What this task involves:
Scan the data below and work out how many of its lines contain the word "apply". Give only that number.

Segment Start: The records

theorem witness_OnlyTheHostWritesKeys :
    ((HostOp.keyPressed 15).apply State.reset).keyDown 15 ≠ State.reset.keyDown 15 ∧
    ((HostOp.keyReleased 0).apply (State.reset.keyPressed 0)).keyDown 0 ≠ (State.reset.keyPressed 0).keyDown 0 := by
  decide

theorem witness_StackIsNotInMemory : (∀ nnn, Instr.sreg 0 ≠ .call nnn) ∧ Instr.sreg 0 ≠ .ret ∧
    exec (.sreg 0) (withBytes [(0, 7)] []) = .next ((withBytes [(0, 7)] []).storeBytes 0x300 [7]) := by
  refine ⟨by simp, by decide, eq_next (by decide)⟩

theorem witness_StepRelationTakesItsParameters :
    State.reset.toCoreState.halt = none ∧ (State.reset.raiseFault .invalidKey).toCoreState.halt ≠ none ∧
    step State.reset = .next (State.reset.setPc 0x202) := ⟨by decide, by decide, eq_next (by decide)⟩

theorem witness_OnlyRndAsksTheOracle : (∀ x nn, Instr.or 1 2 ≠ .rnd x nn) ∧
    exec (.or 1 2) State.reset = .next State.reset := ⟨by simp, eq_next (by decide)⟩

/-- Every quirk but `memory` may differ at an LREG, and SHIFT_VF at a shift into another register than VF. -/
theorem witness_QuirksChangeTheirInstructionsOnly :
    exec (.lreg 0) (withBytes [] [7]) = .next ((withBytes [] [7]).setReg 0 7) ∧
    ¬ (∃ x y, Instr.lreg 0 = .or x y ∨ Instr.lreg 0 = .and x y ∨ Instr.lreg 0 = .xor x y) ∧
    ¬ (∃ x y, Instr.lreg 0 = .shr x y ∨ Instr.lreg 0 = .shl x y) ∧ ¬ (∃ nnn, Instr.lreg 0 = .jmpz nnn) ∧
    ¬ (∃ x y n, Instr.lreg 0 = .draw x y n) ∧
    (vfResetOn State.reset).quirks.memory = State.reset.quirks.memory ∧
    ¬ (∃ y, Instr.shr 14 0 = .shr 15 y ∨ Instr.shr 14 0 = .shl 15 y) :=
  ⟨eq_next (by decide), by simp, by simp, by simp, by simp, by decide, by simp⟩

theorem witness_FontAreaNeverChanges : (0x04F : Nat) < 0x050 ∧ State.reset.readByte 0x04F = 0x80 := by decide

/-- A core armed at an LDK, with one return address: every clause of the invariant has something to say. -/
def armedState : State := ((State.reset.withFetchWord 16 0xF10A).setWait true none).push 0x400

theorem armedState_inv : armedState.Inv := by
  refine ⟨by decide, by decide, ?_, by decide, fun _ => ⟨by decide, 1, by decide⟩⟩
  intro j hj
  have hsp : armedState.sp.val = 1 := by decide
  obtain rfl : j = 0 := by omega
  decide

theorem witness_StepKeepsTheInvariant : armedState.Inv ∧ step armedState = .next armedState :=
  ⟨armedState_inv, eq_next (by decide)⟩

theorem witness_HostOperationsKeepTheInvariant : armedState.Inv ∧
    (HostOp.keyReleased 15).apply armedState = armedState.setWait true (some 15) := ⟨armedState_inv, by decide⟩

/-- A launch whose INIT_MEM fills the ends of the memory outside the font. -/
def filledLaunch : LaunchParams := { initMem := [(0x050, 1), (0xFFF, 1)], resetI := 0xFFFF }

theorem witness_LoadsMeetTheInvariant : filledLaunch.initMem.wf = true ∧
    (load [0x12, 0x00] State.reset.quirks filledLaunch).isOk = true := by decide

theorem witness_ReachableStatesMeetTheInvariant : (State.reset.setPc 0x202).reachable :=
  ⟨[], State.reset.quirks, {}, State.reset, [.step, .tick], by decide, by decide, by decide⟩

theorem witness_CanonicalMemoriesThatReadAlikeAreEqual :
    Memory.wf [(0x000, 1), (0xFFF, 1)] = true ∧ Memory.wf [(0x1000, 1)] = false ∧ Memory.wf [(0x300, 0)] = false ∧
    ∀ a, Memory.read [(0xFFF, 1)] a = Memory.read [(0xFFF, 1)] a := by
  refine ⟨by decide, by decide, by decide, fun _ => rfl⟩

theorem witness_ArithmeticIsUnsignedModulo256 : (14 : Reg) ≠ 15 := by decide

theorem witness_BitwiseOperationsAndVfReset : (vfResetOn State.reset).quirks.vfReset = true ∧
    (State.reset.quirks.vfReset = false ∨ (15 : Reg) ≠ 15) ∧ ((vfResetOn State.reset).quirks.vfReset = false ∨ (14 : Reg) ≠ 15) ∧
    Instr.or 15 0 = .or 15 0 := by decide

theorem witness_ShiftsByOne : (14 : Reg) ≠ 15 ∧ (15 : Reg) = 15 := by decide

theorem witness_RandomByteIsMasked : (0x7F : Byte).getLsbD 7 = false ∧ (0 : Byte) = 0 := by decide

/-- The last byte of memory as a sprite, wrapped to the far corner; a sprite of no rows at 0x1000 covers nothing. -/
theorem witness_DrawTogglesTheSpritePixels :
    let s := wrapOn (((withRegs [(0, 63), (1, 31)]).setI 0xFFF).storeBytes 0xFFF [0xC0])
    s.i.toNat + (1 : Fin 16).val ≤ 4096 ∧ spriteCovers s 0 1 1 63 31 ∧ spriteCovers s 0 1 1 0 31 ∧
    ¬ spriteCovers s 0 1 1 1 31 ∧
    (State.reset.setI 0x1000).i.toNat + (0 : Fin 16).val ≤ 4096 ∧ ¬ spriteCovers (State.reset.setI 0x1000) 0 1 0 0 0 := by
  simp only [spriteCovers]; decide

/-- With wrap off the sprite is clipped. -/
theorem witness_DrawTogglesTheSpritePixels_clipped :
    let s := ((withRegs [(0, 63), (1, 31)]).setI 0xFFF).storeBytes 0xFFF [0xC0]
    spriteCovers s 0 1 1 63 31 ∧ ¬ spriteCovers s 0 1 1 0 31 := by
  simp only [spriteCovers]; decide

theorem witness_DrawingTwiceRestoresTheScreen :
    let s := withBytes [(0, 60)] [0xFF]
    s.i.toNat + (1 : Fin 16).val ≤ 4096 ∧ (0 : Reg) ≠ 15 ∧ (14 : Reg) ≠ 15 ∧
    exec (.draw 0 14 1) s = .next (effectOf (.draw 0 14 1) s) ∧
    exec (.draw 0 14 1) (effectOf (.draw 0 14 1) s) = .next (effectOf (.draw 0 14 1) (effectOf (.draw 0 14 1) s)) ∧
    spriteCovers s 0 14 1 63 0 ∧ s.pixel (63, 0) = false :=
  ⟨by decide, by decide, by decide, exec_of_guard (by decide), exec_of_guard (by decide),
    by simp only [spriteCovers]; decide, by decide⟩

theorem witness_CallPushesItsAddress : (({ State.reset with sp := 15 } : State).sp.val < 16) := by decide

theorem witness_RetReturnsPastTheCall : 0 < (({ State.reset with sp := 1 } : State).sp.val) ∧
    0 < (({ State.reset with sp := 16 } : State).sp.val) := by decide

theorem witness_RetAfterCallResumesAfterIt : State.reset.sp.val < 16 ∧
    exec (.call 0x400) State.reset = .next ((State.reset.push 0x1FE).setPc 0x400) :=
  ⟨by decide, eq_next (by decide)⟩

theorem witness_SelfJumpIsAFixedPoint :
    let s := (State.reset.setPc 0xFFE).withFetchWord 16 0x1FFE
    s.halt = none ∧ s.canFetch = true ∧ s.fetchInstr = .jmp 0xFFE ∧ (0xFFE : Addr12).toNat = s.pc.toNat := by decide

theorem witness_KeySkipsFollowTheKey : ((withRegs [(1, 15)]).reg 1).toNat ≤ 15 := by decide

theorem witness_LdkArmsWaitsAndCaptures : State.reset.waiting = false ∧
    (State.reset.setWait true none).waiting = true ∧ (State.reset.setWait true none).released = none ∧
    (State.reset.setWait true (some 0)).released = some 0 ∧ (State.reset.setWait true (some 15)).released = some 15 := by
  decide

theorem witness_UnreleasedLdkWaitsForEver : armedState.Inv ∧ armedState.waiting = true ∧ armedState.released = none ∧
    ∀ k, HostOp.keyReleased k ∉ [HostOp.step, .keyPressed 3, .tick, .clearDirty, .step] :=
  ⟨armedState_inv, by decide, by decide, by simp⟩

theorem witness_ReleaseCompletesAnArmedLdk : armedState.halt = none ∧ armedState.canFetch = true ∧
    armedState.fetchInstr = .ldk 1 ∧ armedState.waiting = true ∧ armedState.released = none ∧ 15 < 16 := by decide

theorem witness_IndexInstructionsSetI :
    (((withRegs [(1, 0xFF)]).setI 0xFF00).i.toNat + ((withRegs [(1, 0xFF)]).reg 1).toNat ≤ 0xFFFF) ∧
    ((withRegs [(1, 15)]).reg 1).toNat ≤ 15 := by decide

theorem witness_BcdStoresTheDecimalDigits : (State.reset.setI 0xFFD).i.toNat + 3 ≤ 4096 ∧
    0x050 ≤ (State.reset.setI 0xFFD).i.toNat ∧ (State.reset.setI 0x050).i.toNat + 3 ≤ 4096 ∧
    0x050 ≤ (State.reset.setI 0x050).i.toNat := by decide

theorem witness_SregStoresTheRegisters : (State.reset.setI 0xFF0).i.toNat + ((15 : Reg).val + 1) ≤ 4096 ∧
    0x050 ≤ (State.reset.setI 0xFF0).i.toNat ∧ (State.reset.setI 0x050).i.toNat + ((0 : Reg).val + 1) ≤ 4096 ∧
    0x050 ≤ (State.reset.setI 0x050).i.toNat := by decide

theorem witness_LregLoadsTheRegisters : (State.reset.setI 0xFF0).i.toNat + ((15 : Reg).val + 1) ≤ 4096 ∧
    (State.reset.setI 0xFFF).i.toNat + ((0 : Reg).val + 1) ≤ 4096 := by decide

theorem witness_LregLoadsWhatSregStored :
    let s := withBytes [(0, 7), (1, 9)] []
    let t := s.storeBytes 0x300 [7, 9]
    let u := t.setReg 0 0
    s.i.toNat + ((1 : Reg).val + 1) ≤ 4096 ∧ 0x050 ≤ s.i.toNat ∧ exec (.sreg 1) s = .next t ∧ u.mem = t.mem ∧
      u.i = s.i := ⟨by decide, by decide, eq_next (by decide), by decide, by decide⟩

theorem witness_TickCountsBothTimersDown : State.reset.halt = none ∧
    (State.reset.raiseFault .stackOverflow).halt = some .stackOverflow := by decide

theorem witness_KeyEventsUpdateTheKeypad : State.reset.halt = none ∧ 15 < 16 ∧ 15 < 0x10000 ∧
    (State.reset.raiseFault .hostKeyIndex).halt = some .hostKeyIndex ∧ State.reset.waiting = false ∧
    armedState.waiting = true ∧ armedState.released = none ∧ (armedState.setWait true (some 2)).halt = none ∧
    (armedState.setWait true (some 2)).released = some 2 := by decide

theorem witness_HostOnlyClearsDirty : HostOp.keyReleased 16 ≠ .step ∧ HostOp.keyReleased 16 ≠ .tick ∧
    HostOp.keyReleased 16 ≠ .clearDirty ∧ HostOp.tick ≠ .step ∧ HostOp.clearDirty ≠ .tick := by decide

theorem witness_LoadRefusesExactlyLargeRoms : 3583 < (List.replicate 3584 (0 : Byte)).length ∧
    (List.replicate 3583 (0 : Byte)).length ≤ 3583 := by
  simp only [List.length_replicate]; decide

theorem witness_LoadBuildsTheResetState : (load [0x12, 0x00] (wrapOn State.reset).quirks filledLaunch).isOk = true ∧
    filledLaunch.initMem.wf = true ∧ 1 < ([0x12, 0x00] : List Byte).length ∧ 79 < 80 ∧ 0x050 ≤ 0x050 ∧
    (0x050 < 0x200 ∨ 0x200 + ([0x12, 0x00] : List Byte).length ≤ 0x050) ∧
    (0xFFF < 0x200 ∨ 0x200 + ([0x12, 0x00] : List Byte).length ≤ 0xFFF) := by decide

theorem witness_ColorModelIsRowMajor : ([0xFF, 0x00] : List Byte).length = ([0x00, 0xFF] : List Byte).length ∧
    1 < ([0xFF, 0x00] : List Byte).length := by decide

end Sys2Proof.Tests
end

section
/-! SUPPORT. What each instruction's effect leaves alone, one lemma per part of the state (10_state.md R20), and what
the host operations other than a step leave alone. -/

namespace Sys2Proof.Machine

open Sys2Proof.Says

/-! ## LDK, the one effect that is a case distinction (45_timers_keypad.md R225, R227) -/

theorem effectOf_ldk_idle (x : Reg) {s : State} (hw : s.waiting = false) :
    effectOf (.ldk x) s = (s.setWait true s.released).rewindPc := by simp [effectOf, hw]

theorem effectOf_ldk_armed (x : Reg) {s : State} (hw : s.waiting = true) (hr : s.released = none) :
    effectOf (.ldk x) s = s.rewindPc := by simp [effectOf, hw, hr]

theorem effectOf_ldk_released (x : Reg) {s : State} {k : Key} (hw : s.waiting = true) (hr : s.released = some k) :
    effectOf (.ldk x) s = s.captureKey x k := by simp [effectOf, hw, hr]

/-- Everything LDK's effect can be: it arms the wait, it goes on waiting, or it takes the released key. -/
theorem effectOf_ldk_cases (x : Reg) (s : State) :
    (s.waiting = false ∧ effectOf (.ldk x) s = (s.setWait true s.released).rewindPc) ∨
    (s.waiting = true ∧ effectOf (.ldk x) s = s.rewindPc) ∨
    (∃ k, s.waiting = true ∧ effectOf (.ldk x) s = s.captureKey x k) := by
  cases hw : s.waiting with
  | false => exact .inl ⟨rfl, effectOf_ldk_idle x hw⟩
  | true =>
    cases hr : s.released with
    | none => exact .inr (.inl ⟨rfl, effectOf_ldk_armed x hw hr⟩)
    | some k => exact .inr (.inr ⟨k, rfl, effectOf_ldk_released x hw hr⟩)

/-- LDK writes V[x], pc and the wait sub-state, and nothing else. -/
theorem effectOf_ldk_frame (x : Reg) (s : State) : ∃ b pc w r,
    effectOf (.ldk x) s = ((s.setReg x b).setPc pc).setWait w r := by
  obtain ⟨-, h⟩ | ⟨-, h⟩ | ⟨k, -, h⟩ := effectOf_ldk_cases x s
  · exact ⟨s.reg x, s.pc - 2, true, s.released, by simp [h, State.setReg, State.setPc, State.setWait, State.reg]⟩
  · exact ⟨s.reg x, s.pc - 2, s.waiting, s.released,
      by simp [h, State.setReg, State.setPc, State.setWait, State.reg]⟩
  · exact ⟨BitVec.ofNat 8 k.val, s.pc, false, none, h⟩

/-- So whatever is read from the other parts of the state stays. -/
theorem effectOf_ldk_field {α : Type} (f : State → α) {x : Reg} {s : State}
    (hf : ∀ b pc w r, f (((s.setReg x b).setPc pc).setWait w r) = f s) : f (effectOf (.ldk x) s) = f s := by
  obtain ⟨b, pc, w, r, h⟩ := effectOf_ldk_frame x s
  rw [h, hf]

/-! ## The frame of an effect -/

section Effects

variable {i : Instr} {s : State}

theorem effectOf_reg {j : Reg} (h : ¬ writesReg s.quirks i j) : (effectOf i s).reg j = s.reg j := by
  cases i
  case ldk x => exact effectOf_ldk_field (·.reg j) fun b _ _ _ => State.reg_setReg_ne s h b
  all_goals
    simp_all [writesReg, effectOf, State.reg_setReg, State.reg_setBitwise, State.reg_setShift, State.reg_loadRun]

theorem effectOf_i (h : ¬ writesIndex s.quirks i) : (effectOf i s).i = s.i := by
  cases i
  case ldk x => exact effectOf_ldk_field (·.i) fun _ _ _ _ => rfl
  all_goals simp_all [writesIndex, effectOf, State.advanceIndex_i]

Segment End: The records

Response to the exercise:
3